One shot that always bugs me is when Yeager flies the X-1 to break the sound barrier. Barbara Hershey is standing next to a jeep. When Yeager hits mach 1 and the boom is heard, people think he’s ‘bought the farm’. Hershey, her arms crossed, looks down in loss. Only they used another take of that shot before the boom. There was no reason for it. It’s a nitpick, I know, and nobody else noticed it. It’s just that it’s always bugged me.
The Right Stuff is where I first heard ‘pudknocker’. We have woodpeckers up here, and I call them pudknockers. My g/f at the time (well, mid-to-late-'80s) and I would frequently say, ‘There aren’t any snakes here, are there?’ ‘Yeah, in the bushes.’

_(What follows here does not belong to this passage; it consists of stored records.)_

-- ==== Sys2Proof/Decode.lean ====
section
/-! DEFINITION. Decoding and encoding (30_encoding.md R140 to R164). The decoder is total on every list of bytes
and refuses by name; its rows are those of spec/opcode_table.json, sorted into the seven tables of R147 to R154.
After it comes the encoder, written from the bit patterns of the instruction rules. -/

namespace Sys2Proof

/-! ### Bytes and words -/

/-- The word with high byte `hi` and low byte `lo` (00_scope.md R10, `hi : lo`). -/
def wordOf (hi lo : Byte) : Word := hi ++ lo

/-- Bits 15:8 of a word. -/
def hiByte (w : Word) : Byte := w.extractLsb' 8 8

/-- Bits 7:0 of a word. -/
def loByte (w : Word) : Byte := w.extractLsb' 0 8

/-- The bit field `op[hi:lo]` (00_scope.md R10). -/
def field (op : Byte) (hi lo : Nat) : Nat := op.toNat / 2 ^ lo % 2 ^ (hi + 1 - lo)

/-! ### Operand codes (30_encoding.md R143, R144) -/

/-- Table `R8`; code 6 is no register. -/
def Reg8.ofCode : Nat → Option Reg8
  | 0 => some .b
  | 1 => some .c
  | 2 => some .d
  | 3 => some .e
  | 4 => some .h
  | 5 => some .l
  | 7 => some .a
  | _ => none

/-- Table `R8`. -/
def Reg8.code : Reg8 → Nat
  | .b => 0
  | .c => 1
  | .d => 2
  | .e => 3
  | .h => 4
  | .l => 5
  | .a => 7

/-- Table `R16`. -/
def Reg16.ofCode : Nat → Option Reg16
  | 0 => some .bc
  | 1 => some .de
  | 2 => some .hl
  | 3 => some .sp
  | _ => none

/-- Table `R16`. -/
def Reg16.code : Reg16 → Nat
  | .bc => 0
  | .de => 1
  | .hl => 2
  | .sp => 3

/-- Table `R16AF`. -/
def Reg16AF.ofCode : Nat → Option Reg16AF
  | 0 => some .bc
  | 1 => some .de
  | 2 => some .hl
  | 3 => some .af
  | _ => none

/-- Table `R16AF`. -/
def Reg16AF.code : Reg16AF → Nat
  | .bc => 0
  | .de => 1
  | .hl => 2
  | .af => 3

/-- Table `R16IX`. -/
def Reg16IX.ofCode : Nat → Option Reg16IX
  | 0 => some .bc
  | 1 => some .de
  | 2 => some .ix
  | 3 => some .sp
  | _ => none

/-- Table `R16IX`. -/
def Reg16IX.code : Reg16IX → Nat
  | .bc => 0
  | .de => 1
  | .ix => 2
  | .sp => 3

/-- Table `R16IY`. -/
def Reg16IY.ofCode : Nat → Option Reg16IY
  | 0 => some .bc
  | 1 => some .de
  | 2 => some .iy
  | 3 => some .sp
  | _ => none

/-- Table `R16IY`. -/
def Reg16IY.code : Reg16IY → Nat
  | .bc => 0
  | .de => 1
  | .iy => 2
  | .sp => 3

/-- Table `CC`. -/
def Cond.ofCode : Nat → Option Cond
  | 0 => some .nz
  | 1 => some .z
  | 2 => some .nc
  | 3 => some .c
  | 4 => some .po
  | 5 => some .pe
  | 6 => some .p
  | 7 => some .m
  | _ => none

/-- Table `CC`. -/
def Cond.code : Cond → Nat
  | .nz => 0
  | .z => 1
  | .nc => 2
  | .c => 3
  | .po => 4
  | .pe => 5
  | .p => 6
  | .m => 7

/-! ### The rows of the opcode tables -/

/-- What an opcode byte still needs: the operand bytes that follow it (30_encoding.md R141). -/
inductive Shape where
  /-- No operand byte. -/
  | done (i : Instr)
  /-- One byte: `n`, `d` or `e`. -/
  | byte (f : Byte → Instr)
  /-- Two bytes `nl`, `nh`: the word `nn`. -/
  | word (f : Word → Instr)
  /-- Two bytes: `d`, then `n`. -/
  | dispByte (f : Byte → Byte → Instr)

/-- How many operand bytes follow the opcode byte. -/
def Shape.operands : Shape → Nat
  | .done _ => 0
  | .byte _ => 1
  | .word _ => 2
  | .dispByte _ => 2

/-- One row: the opcode bytes `op` with `op AND mask = pattern` and no excluded field (30_encoding.md R157). -/
structure Row (α : Type) where
  mask    : Byte
  pattern : Byte
  make    : Byte → Option α

/-- The row answers for this opcode byte. -/
def Row.read {α : Type} (row : Row α) (op : Byte) : Option α :=
  if op &&& row.mask = row.pattern then row.make op else none

/-- The entry of a table for an opcode byte; none where the cell is undefined. -/
def lookup {α : Type} (rows : List (Row α)) (op : Byte) : Option α := rows.findSome? (fun row => row.read op)
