-- ==== Sys2Proof/Machine/Bit.lean ====
section
/-! DEFINITION. Bit test, set and reset (47_bit.md R420 to R431). -/

namespace Sys2Proof.Machine

/-- `v` with bit `bit` set (47_bit.md R424). -/
def withBit (v : Byte) (bit : Nat) : Byte := v ||| (1#8 <<< bit)

/-- `v` with bit `bit` cleared (47_bit.md R428). -/
def withoutBit (v : Byte) (bit : Nat) : Byte := v &&& ~~~(1#8 <<< bit)

/-- Read the byte at `a`, change it, write it back; no flag (47_bit.md R425). -/
def rewriteAt (a : Word) (f : Byte → Byte) (s : State) : State :=
  let (v, s) := read8 a s
  write8 a (f v) s

/-- `BIT b,r` (47_bit.md R420). -/
def execBitBR (bit : Nat) (src : Reg8) (s : State) : Result := done 8 (setFlags (bitFlags (r8 s src) bit) s)

/-- `BIT b,(HL)` (47_bit.md R421). -/
def execBitBAtHL (bit : Nat) (s : State) : Result :=
  let (v, s) := read8 (hl s) s
  done 12 (setFlags (bitFlags v bit) s)

/-- `BIT b,(IX+d)` (47_bit.md R422). -/
def execBitBAtIX (bit : Nat) (disp : Byte) (s : State) : Result :=
  let (v, s) := read8 (eaIX s disp) s
  done 20 (setFlags (bitFlags v bit) s)

/-- `BIT b,(IY+d)` (47_bit.md R423). -/
def execBitBAtIY (bit : Nat) (disp : Byte) (s : State) : Result :=
  let (v, s) := read8 (eaIY s disp) s
  done 20 (setFlags (bitFlags v bit) s)

/-- `SET b,r` (47_bit.md R424). -/
def execSetBR (bit : Nat) (dst : Reg8) (s : State) : Result := done 8 (setR8 dst (withBit (r8 s dst) bit) s)

/-- `SET b,(HL)` (47_bit.md R425). -/
def execSetBAtHL (bit : Nat) (s : State) : Result := done 15 (rewriteAt (hl s) (fun v => withBit v bit) s)

/-- `SET b,(IX+d)` (47_bit.md R426). -/
def execSetBAtIX (bit : Nat) (disp : Byte) (s : State) : Result :=
  done 23 (rewriteAt (eaIX s disp) (fun v => withBit v bit) s)

/-- `SET b,(IY+d)` (47_bit.md R427). -/
def execSetBAtIY (bit : Nat) (disp : Byte) (s : State) : Result :=
  done 23 (rewriteAt (eaIY s disp) (fun v => withBit v bit) s)

/-- `RES b,r` (47_bit.md R428). -/
def execResBR (bit : Nat) (dst : Reg8) (s : State) : Result := done 8 (setR8 dst (withoutBit (r8 s dst) bit) s)

/-- `RES b,(HL)` (47_bit.md R429). -/
def execResBAtHL (bit : Nat) (s : State) : Result := done 15 (rewriteAt (hl s) (fun v => withoutBit v bit) s)

/-- `RES b,(IX+d)` (47_bit.md R430). -/
def execResBAtIX (bit : Nat) (disp : Byte) (s : State) : Result :=
  done 23 (rewriteAt (eaIX s disp) (fun v => withoutBit v bit) s)

/-- `RES b,(IY+d)` (47_bit.md R431). -/
def execResBAtIY (bit : Nat) (disp : Byte) (s : State) : Result :=
  done 23 (rewriteAt (eaIY s disp) (fun v => withoutBit v bit) s)

end Sys2Proof.Machine
end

Living in the area in my mid-teens to mid-20s, flying in the same endless blue bowl of the sky that the test pilots did, working at Edwards and knowing a bit of the culture, and having been young when the film debuted might colour my perception of The Right Stuff. It’s not all whiz-bang like Top Gun and its knock-offs would be, and which excited general viewers. The Right Stuff won critical acclaim and four Academy Awards, but it still lost money on its original release. I guess audiences weren’t ready for a historical drama – even with added comedy – and preferred wait for the red-hot fighter jocks and rock soundtracks. Apollo 13 was more in the vein of The Right Stuff and did very well. I wonder how it would have faired in the early-'80s, or if no one knew Tom Hanks?